**ASSIGNMENT:** Begin at the line containing "i rest _ =>" in the data below and go on through the line containing "simp [State.gate, assertReset]", repeating each line exactly; include both ends and no other line.

**Dataset entries:**
★ ★ ★ ★ ★ ★ ★

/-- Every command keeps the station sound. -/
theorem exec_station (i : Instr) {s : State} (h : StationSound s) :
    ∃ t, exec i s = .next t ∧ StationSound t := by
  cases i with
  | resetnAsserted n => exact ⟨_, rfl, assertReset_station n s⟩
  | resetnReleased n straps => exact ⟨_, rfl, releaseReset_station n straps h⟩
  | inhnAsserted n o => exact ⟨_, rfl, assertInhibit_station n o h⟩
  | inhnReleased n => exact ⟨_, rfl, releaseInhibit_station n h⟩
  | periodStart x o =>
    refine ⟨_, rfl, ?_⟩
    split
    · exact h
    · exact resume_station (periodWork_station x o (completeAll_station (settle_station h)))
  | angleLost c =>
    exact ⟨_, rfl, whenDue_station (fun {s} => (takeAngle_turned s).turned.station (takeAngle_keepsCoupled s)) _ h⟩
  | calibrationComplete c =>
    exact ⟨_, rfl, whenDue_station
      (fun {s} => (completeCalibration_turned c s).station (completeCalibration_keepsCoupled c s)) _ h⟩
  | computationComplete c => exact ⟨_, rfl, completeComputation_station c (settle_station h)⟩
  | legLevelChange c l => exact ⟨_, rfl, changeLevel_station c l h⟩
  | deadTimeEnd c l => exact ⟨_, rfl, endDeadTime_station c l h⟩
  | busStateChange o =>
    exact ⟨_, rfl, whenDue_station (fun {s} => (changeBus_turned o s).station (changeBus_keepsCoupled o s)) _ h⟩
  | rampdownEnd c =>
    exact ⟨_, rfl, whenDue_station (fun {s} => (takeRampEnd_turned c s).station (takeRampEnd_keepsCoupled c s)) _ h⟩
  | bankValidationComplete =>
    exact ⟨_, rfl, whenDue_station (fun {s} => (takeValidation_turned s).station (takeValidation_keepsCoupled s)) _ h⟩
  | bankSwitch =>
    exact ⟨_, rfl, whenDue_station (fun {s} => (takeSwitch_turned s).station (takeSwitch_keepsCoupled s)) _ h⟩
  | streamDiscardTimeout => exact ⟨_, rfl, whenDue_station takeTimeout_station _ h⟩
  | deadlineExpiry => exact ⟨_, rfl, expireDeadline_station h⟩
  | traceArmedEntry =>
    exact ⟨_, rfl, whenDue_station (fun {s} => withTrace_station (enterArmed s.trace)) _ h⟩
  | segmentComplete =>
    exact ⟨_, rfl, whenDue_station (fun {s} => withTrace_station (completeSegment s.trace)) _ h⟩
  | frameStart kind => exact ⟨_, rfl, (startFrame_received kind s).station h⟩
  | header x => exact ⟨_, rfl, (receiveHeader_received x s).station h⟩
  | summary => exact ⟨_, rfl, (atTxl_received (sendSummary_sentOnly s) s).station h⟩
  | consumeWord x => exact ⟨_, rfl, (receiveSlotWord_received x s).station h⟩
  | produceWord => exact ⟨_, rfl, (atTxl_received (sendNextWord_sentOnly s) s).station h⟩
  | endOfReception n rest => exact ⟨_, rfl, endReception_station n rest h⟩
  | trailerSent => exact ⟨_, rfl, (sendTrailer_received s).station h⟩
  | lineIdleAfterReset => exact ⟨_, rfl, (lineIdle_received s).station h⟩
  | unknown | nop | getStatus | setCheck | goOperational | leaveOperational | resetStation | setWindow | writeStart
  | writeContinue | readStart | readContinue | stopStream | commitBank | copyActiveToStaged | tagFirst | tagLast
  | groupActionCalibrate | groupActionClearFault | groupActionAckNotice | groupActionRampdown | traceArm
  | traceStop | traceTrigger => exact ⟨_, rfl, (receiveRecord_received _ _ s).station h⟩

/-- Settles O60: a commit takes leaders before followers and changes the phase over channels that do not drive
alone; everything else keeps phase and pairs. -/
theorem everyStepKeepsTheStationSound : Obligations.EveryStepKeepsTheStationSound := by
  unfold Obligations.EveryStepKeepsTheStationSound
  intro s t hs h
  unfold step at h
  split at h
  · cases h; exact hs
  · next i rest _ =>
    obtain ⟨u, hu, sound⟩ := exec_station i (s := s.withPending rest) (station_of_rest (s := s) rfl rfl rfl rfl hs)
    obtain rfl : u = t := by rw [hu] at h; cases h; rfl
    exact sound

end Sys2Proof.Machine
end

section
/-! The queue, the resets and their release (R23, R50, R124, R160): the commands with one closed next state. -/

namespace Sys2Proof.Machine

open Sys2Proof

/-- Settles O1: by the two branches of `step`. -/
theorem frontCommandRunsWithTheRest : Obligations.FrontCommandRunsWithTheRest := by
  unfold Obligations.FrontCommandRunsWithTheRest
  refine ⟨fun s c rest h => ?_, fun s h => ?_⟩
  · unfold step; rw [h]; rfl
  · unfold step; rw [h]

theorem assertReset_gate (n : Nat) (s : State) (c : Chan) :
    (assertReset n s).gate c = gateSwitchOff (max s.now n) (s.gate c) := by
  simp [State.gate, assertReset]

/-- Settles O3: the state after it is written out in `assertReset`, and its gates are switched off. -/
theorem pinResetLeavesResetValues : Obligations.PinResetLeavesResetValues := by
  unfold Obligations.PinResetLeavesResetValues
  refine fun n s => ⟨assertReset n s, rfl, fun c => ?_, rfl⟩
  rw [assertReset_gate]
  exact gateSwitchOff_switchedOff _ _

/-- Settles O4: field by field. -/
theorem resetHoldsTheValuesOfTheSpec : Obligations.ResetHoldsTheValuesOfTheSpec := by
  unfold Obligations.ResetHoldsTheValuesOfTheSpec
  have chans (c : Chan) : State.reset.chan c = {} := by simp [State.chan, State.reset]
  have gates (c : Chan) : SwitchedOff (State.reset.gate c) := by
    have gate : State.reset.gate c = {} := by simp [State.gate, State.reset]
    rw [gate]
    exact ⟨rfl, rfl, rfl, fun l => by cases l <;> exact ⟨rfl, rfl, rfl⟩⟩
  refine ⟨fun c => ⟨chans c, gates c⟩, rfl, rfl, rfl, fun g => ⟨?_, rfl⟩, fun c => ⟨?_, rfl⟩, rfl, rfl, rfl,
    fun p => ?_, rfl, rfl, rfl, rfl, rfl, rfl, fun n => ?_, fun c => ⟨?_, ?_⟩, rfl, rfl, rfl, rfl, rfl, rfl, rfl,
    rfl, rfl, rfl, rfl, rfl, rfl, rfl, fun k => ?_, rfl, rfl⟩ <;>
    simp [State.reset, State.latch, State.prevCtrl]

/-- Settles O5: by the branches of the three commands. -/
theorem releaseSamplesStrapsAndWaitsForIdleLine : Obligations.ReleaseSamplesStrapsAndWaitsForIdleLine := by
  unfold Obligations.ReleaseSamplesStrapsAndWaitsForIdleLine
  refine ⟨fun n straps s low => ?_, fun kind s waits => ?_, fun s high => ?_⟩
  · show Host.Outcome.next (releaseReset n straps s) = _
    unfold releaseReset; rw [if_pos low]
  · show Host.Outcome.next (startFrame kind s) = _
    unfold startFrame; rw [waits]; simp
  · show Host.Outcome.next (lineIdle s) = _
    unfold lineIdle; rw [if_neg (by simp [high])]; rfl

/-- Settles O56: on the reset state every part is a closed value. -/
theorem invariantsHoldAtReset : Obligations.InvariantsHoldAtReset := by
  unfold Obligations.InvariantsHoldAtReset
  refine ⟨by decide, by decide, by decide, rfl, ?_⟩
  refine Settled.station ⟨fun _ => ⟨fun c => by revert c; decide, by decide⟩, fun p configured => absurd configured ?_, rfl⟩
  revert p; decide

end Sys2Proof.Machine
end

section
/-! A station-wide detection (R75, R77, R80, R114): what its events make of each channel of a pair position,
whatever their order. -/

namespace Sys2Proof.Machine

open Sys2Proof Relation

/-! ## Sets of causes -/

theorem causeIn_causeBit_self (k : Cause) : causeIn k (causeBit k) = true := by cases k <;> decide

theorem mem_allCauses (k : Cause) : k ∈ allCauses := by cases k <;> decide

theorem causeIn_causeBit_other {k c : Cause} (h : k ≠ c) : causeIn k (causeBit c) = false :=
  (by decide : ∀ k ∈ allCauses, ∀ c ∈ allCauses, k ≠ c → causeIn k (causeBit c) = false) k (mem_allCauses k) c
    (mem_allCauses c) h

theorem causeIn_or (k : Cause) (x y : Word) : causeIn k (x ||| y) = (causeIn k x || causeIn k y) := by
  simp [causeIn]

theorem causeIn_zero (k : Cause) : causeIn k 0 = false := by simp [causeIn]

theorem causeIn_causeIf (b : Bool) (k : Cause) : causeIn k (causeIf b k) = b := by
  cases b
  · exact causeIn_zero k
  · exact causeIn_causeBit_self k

★ ★ ★ ★ ★ ★ ★

**RESULT OF THE EXERCISE:**
  · next i rest _ =>
    obtain ⟨u, hu, sound⟩ := exec_station i (s := s.withPending rest) (station_of_rest (s := s) rfl rfl rfl rfl hs)
    obtain rfl : u = t := by rw [hu] at h; cases h; rfl
    exact sound

end Sys2Proof.Machine
end

section
/-! The queue, the resets and their release (R23, R50, R124, R160): the commands with one closed next state. -/

namespace Sys2Proof.Machine

open Sys2Proof

/-- Settles O1: by the two branches of `step`. -/
theorem frontCommandRunsWithTheRest : Obligations.FrontCommandRunsWithTheRest := by
  unfold Obligations.FrontCommandRunsWithTheRest
  refine ⟨fun s c rest h => ?_, fun s h => ?_⟩
  · unfold step; rw [h]; rfl
  · unfold step; rw [h]

theorem assertReset_gate (n : Nat) (s : State) (c : Chan) :
    (assertReset n s).gate c = gateSwitchOff (max s.now n) (s.gate c) := by
  simp [State.gate, assertReset]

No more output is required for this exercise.